(Stored items)

Content starts

/-- R222, R229 to R233, R236, R272: markers and codewords (the code itself is taken from IEEE 802.3: assumption 111). -/
def Obligations.MarkerAndCodeCommands : Prop :=
  (∀ (s : State) (l : Fin 32) (sym : BitVec 130) (t : Nat) (bip : BitVec 8), s.laneReady l = true → s.laneLooped l = false →
    markerValid (s.markerBits l sym.toNat) = true → (∀ f, s.linkAt l = some f → s.linkState f < 2) →
    Answers (.amReceived l sym t bip) s fun u => u.links = s.links ∧ u.on (R.LL_STATUS_AM_LOCK l) = true ∧
      u.get (R.LL_STATUS_LOGICAL l) = bitsOf (markerByte (s.markerBits l sym.toNat) 4) 0 3 ∧ (u.laneOf l).amMiss = 0 ∧
      u.get (R.BIP_ERR_CNT l) =
        (if s.on (R.LL_STATUS_AM_LOCK l) = true ∧ markerByte (s.markerBits l sym.toNat) 8 ≠ bip.toNat ^^^ (s.laneOf l).rxBip then
           min (s.get (R.BIP_ERR_CNT l) + 1) 65535 else s.get (R.BIP_ERR_CNT l))) ∧
  (∀ (s : State) (l : Fin 32) (sym : BitVec 130) (t : Nat) (bip : BitVec 8),
    markerValid (s.markerBits l sym.toNat) = false → s.on (R.LL_STATUS_AM_LOCK l) = false →
    Answers (.amReceived l sym t bip) s fun u => u.regs = s.regs ∧ u.links = s.links) ∧
  (∀ (s : State) (l : Fin 32) (sym : BitVec 130) (t : Nat) (bip : BitVec 8), s.laneReady l = false ∨ s.laneLooped l = true →
    Answers (.amReceived l sym t bip) s fun u => u = s) ∧
  (∀ (s : State) (l : Fin 32) (sym : BitVec 130) (t : Nat) (bip : BitVec 8), s.laneReady l = true → s.laneLooped l = false →
    markerValid (s.markerBits l sym.toNat) = false → s.on (R.LL_STATUS_AM_LOCK l) = true → (s.laneOf l).amMiss < 2 →
    Answers (.amReceived l sym t bip) s fun u => u.get (R.AM_MISS_CNT_CNT l) = min (s.get (R.AM_MISS_CNT_CNT l) + 1) 65535 ∧
      (u.laneOf l).amMiss = (s.laneOf l).amMiss + 1 ∧ u.links = s.links ∧ ∀ a, a ≠ R.AM_MISS_CNT l → u.reg a = s.reg a) ∧
  (∀ (s : State) (l f : Fin 32) (sym : BitVec 130) (t : Nat) (bip : BitVec 8), s.laneReady l = true → s.laneLooped l = false →
    markerValid (s.markerBits l sym.toNat) = true → s.linkAt l = some f.val → 2 ≤ s.linkState f → (s.linkOf f).marks = [] → s.linkWidth f ≠ 1 →
    Answers (.amReceived l sym t bip) s fun u => u.on (R.LL_STATUS_AM_LOCK l) = true ∧ (u.linkOf f).marks =
      [((l : Nat), bitsOf (markerByte (s.markerBits l sym.toNat) 4) 0 3, bitsOf (markerByte (s.markerBits l sym.toNat) 6) 0 2, t)]) ∧
  (∀ (s : State) (l f : Fin 32) (sym : BitVec 130) (t : Nat) (bip : BitVec 8), s.laneReady l = true → s.laneLooped l = false →
    markerValid (s.markerBits l sym.toNat) = true → s.linkAt l = some f.val → s.linkState f = 2 → (s.linkOf f).marks = [] → s.linkWidth f = 1 →
    bitsOf (markerByte (s.markerBits l sym.toNat) 4) 0 3 = 0 → bitsOf (markerByte (s.markerBits l sym.toNat) 6) 0 2 = s.get (R.LINK_CTRL_WIDTH f) →
    Answers (.amReceived l sym t bip) s fun u => u.on (R.LL_STATUS_AM_LOCK l) = true ∧ (u.linkOf f).aligned = true ∧ (u.linkOf f).since = 0) ∧
  (∀ (s : State) (l : Fin 32), s.on (R.LL_STATUS_AM_LOCK l) = true → (s.laneOf l).amMiss < 3 →
    (∀ f, s.linkAt l = some f → s.linkState f ≠ 4) → Answers (.amLost l) s fun t =>
    t.on (R.LL_STATUS_AM_LOCK l) = false ∧ (t.laneOf l).amMiss = 0 ∧
    t.get (R.AM_MISS_CNT_CNT l) = min (s.get (R.AM_MISS_CNT_CNT l) + (3 - (s.laneOf l).amMiss)) 65535 ∧
    ∀ f, s.linkAt l = some f → t.on (R.LINK_STATUS_AM_LOST f) = true) ∧
  (∀ (s : State) (l f : Fin 32), s.on (R.LL_STATUS_AM_LOCK l) = true → (s.laneOf l).amMiss < 3 → s.linkAt l = some f.val → 3 ≤ s.linkState f →
    Answers (.amLost l) s fun t => t.linkState f = 2) ∧
  (∀ (s : State) (l : Fin 32), s.on (R.LL_STATUS_AM_LOCK l) = false → Answers (.amLost l) s fun t => t = s) ∧
  (∀ (s : State) (f : Fin 32) (prev : BitVec 16) (rx : BitVec 5440) (ins del : Nat) (slip : Bool), 3 ≤ s.linkState f →
    (s.linkOf f).uncorr < 63 ∨ s.linkState f ≠ 4 → (s.linkLanes f).all s.laneLooped = false → rsDecode (s.mergeLanes f (s.linkBits f (s.rxLanes f prev.toNat rx.toNat))) = none →
    Answers (.codewordDecode f prev rx ins del slip) s fun t =>
      t.get (R.LINK_FEC_UNCORR_CNT f) = min (s.get (R.LINK_FEC_UNCORR_CNT f) + 1) (2 ^ 32 - 1) ∧
      t.get (R.BAD_BLOCK_CNT f) = min (s.get (R.BAD_BLOCK_CNT f) + 80) (2 ^ 32 - 1) ∧
      t.get (R.FILL_INS_CNT f) = (s.get (R.FILL_INS_CNT f) + ins) % 2 ^ 32 ∧ t.get (R.FILL_DEL_CNT f) = (s.get (R.FILL_DEL_CNT f) + del) % 2 ^ 32) ∧
  (∀ (s : State) (f : Fin 32) (prev : BitVec 16) (rx : BitVec 5440) (ins del : Nat) (slip : Bool), 3 ≤ s.linkState f → 63 ≤ (s.linkOf f).uncorr →
    (s.linkLanes f).all s.laneLooped = false → rsDecode (s.mergeLanes f (s.linkBits f (s.rxLanes f prev.toNat rx.toNat))) = none →
    Answers (.codewordDecode f prev rx ins del slip) s fun t => t.linkState f = 2) ∧
  (∀ (s : State) (f : Fin 32) (prev : BitVec 16) (rx : BitVec 5440) (ins del k : Nat) (cw : List Nat) (slip : Bool), 3 ≤ s.linkState f →
    (s.linkLanes f).all s.laneLooped = false → rsDecode (s.mergeLanes f (s.linkBits f (s.rxLanes f prev.toNat rx.toNat))) = some (k, cw) →
    Answers (.codewordDecode f prev rx ins del slip) s fun t => t.linkState f = s.linkState f ∧ (t.linkOf f).uncorr = 0 ∧
      (t.linkOf f).since = (s.linkOf f).since + 1 ∧ t.get (R.LINK_FEC_UNCORR_CNT f) = s.get (R.LINK_FEC_UNCORR_CNT f) ∧
      t.get (R.FILL_INS_CNT f) = (s.get (R.FILL_INS_CNT f) + ins) % 2 ^ 32 ∧ t.get (R.FILL_DEL_CNT f) = (s.get (R.FILL_DEL_CNT f) + del) % 2 ^ 32) ∧
  (∀ (s : State) (f : Fin 32) (prev : BitVec 16) (rx : BitVec 5440) (ins del k : Nat) (cw : List Nat), s.linkState f = 2 → (s.linkOf f).aligned = true →
    (s.linkOf f).since = 7 → k ≠ 0 → (s.linkLanes f).all s.laneLooped = false →
    rsDecode (s.mergeLanes f (s.linkBits f (s.rxLanes f prev.toNat rx.toNat))) = some (k, cw) → Answers (.codewordDecode f prev rx ins del false) s fun t =>
      t.get (R.FEC_CORR_CW_CNT f) = min (s.get (R.FEC_CORR_CW_CNT f) + 1) (2 ^ 32 - 1) ∧
      t.get (R.FEC_CORR_SYM_CNT f) = min (s.get (R.FEC_CORR_SYM_CNT f) + k) (2 ^ 32 - 1) ∧ t.linkState f = 3 ∧
      ∃ p ∈ (t.linkOf f).tx.queue, p.ptype = 6 ∧ p.payload.length = 16)
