-- ==== Sys2Proof/Laws/Tbl.lean ====
section
/-!
SUPPORT. The laws of sparse tables: a key reads back what was put there, every other key reads as before, and the canonical
form is kept.
-/
set_option Elab.async false
namespace Sys2Proof.Machine

variable {α : Type}

theorem Tbl.find_drop_self (t : Tbl α) (a : Nat) : Tbl.find (Tbl.drop t a) a = none := by
  induction t with
  | nil => rfl
  | cons e t ih =>
    obtain ⟨k, v⟩ := e
    by_cases h : k = a <;> simp [Tbl.drop, Tbl.find, h, ih]

theorem Tbl.find_drop_of_ne {a b : Nat} (t : Tbl α) (h : b ≠ a) : Tbl.find (Tbl.drop t a) b = Tbl.find t b := by
  induction t with
  | nil => rfl
  | cons e t ih =>
    obtain ⟨k, v⟩ := e
    by_cases h1 : k = a
    · have : k ≠ b := fun h2 => h (h2 ▸ h1)
      simp [Tbl.drop, Tbl.find, h1, ih, Ne.symm h]
    · simp only [Tbl.drop, if_neg h1, Tbl.find, ih]

theorem Tbl.find_enter_self (t : Tbl α) (a : Nat) (x : α) (h : Tbl.find t a = none) :
    Tbl.find (Tbl.enter t a x) a = some x := by
  induction t with
  | nil => simp [Tbl.enter, Tbl.find]
  | cons e t ih =>
    obtain ⟨k, v⟩ := e
    by_cases h1 : k = a
    · simp [Tbl.find, h1] at h
    · have h2 : Tbl.find t a = none := by simpa [Tbl.find, h1] using h
      by_cases h3 : a < k <;> simp [Tbl.enter, Tbl.find, h1, h3, ih h2]

theorem Tbl.find_enter_of_ne (t : Tbl α) {a b : Nat} (x : α) (h : b ≠ a) :
    Tbl.find (Tbl.enter t a x) b = Tbl.find t b := by
  induction t with
  | nil => simp [Tbl.enter, Tbl.find, Ne.symm h]
  | cons e t ih =>
    obtain ⟨k, v⟩ := e
    by_cases h3 : a < k
    · simp [Tbl.enter, Tbl.find, h3, Ne.symm h]
    · simp only [Tbl.enter, if_neg h3, Tbl.find, ih]

/-- A key reads back what was put there. -/
@[simp] theorem Tbl.get_put_self [DecidableEq α] (d : α) (t : Tbl α) (a : Nat) (x : α) : Tbl.get d (Tbl.put d t a x) a = x := by
  unfold Tbl.get Tbl.put
  split
  · next h => simp [Tbl.find_drop_self, h]
  · simp [Tbl.find_enter_self _ _ _ (Tbl.find_drop_self t a)]

/-- Every other key reads as before, whatever an unlisted key reads as there. -/
theorem Tbl.get_put_of_ne [DecidableEq α] (d d' : α) (t : Tbl α) {a b : Nat} (x : α) (h : b ≠ a) :
    Tbl.get d' (Tbl.put d t a x) b = Tbl.get d' t b := by
  unfold Tbl.get Tbl.put
  split
  · rw [Tbl.find_drop_of_ne t h]
  · rw [Tbl.find_enter_of_ne _ x h, Tbl.find_drop_of_ne t h]

/-- The two laws of a put together, for a table whose unlisted keys all read as one value. -/
theorem Tbl.get_put [DecidableEq α] (d : α) (t : Tbl α) (a b : Nat) (x : α) :
    Tbl.get d (Tbl.put d t a x) b = if b = a then x else Tbl.get d t b := by
  split
  · next h => rw [h, Tbl.get_put_self]
  · next h => exact Tbl.get_put_of_ne d d t x h

theorem Tbl.wfFrom_mono [DecidableEq α] {d : Nat → α} {t : Tbl α} {m n : Nat} (h : Tbl.wfFrom d n t = true) (hm : m ≤ n) :
    Tbl.wfFrom d m t = true := by
  cases t with
  | nil => rfl
  | cons e t =>
    obtain ⟨k, v⟩ := e
    simp only [Tbl.wfFrom, Bool.and_eq_true, decide_eq_true_eq] at h ⊢
    exact ⟨⟨Nat.le_trans hm h.1.1, h.1.2⟩, h.2⟩

theorem Tbl.wfFrom_drop [DecidableEq α] {d : Nat → α} {t : Tbl α} {n : Nat} (a : Nat) (h : Tbl.wfFrom d n t = true) :
    Tbl.wfFrom d n (Tbl.drop t a) = true := by
  induction t generalizing n with
  | nil => rfl
  | cons e t ih =>
    obtain ⟨k, v⟩ := e
    simp only [Tbl.wfFrom, Bool.and_eq_true, decide_eq_true_eq] at h
    unfold Tbl.drop
    split
    · exact Tbl.wfFrom_mono (ih h.2) (by omega)
    · simp only [Tbl.wfFrom, Bool.and_eq_true, decide_eq_true_eq]
      exact ⟨h.1, ih h.2⟩

theorem Tbl.wfFrom_enter [DecidableEq α] {d : Nat → α} {t : Tbl α} {n a : Nat} {x : α} (h : Tbl.wfFrom d n t = true)
    (hf : Tbl.find t a = none) (hx : x ≠ d a) (hn : n ≤ a) : Tbl.wfFrom d n (Tbl.enter t a x) = true := by
  induction t generalizing n with
  | nil => simp [Tbl.enter, Tbl.wfFrom, hx, hn]
  | cons e t ih =>
    obtain ⟨k, v⟩ := e
    simp only [Tbl.wfFrom, Bool.and_eq_true, decide_eq_true_eq] at h
    unfold Tbl.enter
    split
    · next hlt =>
      simp only [Tbl.wfFrom, Bool.and_eq_true, decide_eq_true_eq]
      exact ⟨⟨hn, hx⟩, ⟨by omega, h.1.2⟩, h.2⟩
    · next hge =>
      have hk : k ≠ a := by
        intro e
        simp [Tbl.find, e] at hf
      simp only [Tbl.wfFrom, Bool.and_eq_true, decide_eq_true_eq]
      refine ⟨h.1, ih h.2 ?_ (by omega)⟩
      simpa [Tbl.find, hk] using hf

/-- A put keeps the canonical form. -/
theorem Tbl.wf_put [DecidableEq α] {d : Nat → α} {t : Tbl α} (a : Nat) (x : α) (h : Tbl.wf d t = true) :
    Tbl.wf d (Tbl.put (d a) t a x) = true := by
  unfold Tbl.put Tbl.wf at *
  split
  · exact Tbl.wfFrom_drop a h
  · next hx => exact Tbl.wfFrom_enter (Tbl.wfFrom_drop a h) (Tbl.find_drop_self t a) hx (Nat.zero_le a)

theorem Tbl.wfFrom_filter [DecidableEq α] {d : Nat → α} {t : Tbl α} {n : Nat} (p : Nat × α → Bool)
    (h : Tbl.wfFrom d n t = true) : Tbl.wfFrom d n (t.filter p) = true := by
  induction t generalizing n with
  | nil => rfl
  | cons e t ih =>
    obtain ⟨k, v⟩ := e
    simp only [Tbl.wfFrom, Bool.and_eq_true, decide_eq_true_eq] at h
    rw [List.filter_cons]
    split
    · simp only [Tbl.wfFrom, Bool.and_eq_true, decide_eq_true_eq]
      exact ⟨h.1, ih h.2⟩
    · exact Tbl.wfFrom_mono (ih h.2) (by omega)

/-- Leaving out entries keeps the canonical form. -/
theorem Tbl.wf_filter [DecidableEq α] {d : Nat → α} {t : Tbl α} (p : Nat × α → Bool) (h : Tbl.wf d t = true) :
    Tbl.wf d (t.filter p) = true := Tbl.wfFrom_filter p h

end Sys2Proof.Machine
end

Content ends

* Work to complete
Your answer should consist only of the lines above between the line holding "t.get (R.LINK_FEC_UNCORR_CNT f) = min" and the line holding "(t.linkOf f).since = (s.linkOf", inclusive, each transcribed exactly.

* The answer
      t.get (R.LINK_FEC_UNCORR_CNT f) = min (s.get (R.LINK_FEC_UNCORR_CNT f) + 1) (2 ^ 32 - 1) ∧
      t.get (R.BAD_BLOCK_CNT f) = min (s.get (R.BAD_BLOCK_CNT f) + 80) (2 ^ 32 - 1) ∧
      t.get (R.FILL_INS_CNT f) = (s.get (R.FILL_INS_CNT f) + ins) % 2 ^ 32 ∧ t.get (R.FILL_DEL_CNT f) = (s.get (R.FILL_DEL_CNT f) + del) % 2 ^ 32) ∧
  (∀ (s : State) (f : Fin 32) (prev : BitVec 16) (rx : BitVec 5440) (ins del : Nat) (slip : Bool), 3 ≤ s.linkState f → 63 ≤ (s.linkOf f).uncorr →
    (s.linkLanes f).all s.laneLooped = false → rsDecode (s.mergeLanes f (s.linkBits f (s.rxLanes f prev.toNat rx.toNat))) = none →
    Answers (.codewordDecode f prev rx ins del slip) s fun t => t.linkState f = 2) ∧
  (∀ (s : State) (f : Fin 32) (prev : BitVec 16) (rx : BitVec 5440) (ins del k : Nat) (cw : List Nat) (slip : Bool), 3 ≤ s.linkState f →
    (s.linkLanes f).all s.laneLooped = false → rsDecode (s.mergeLanes f (s.linkBits f (s.rxLanes f prev.toNat rx.toNat))) = some (k, cw) →
    Answers (.codewordDecode f prev rx ins del slip) s fun t => t.linkState f = s.linkState f ∧ (t.linkOf f).uncorr = 0 ∧
      (t.linkOf f).since = (s.linkOf f).since + 1 ∧ t.get (R.LINK_FEC_UNCORR_CNT f) = s.get (R.LINK_FEC_UNCORR_CNT f) ∧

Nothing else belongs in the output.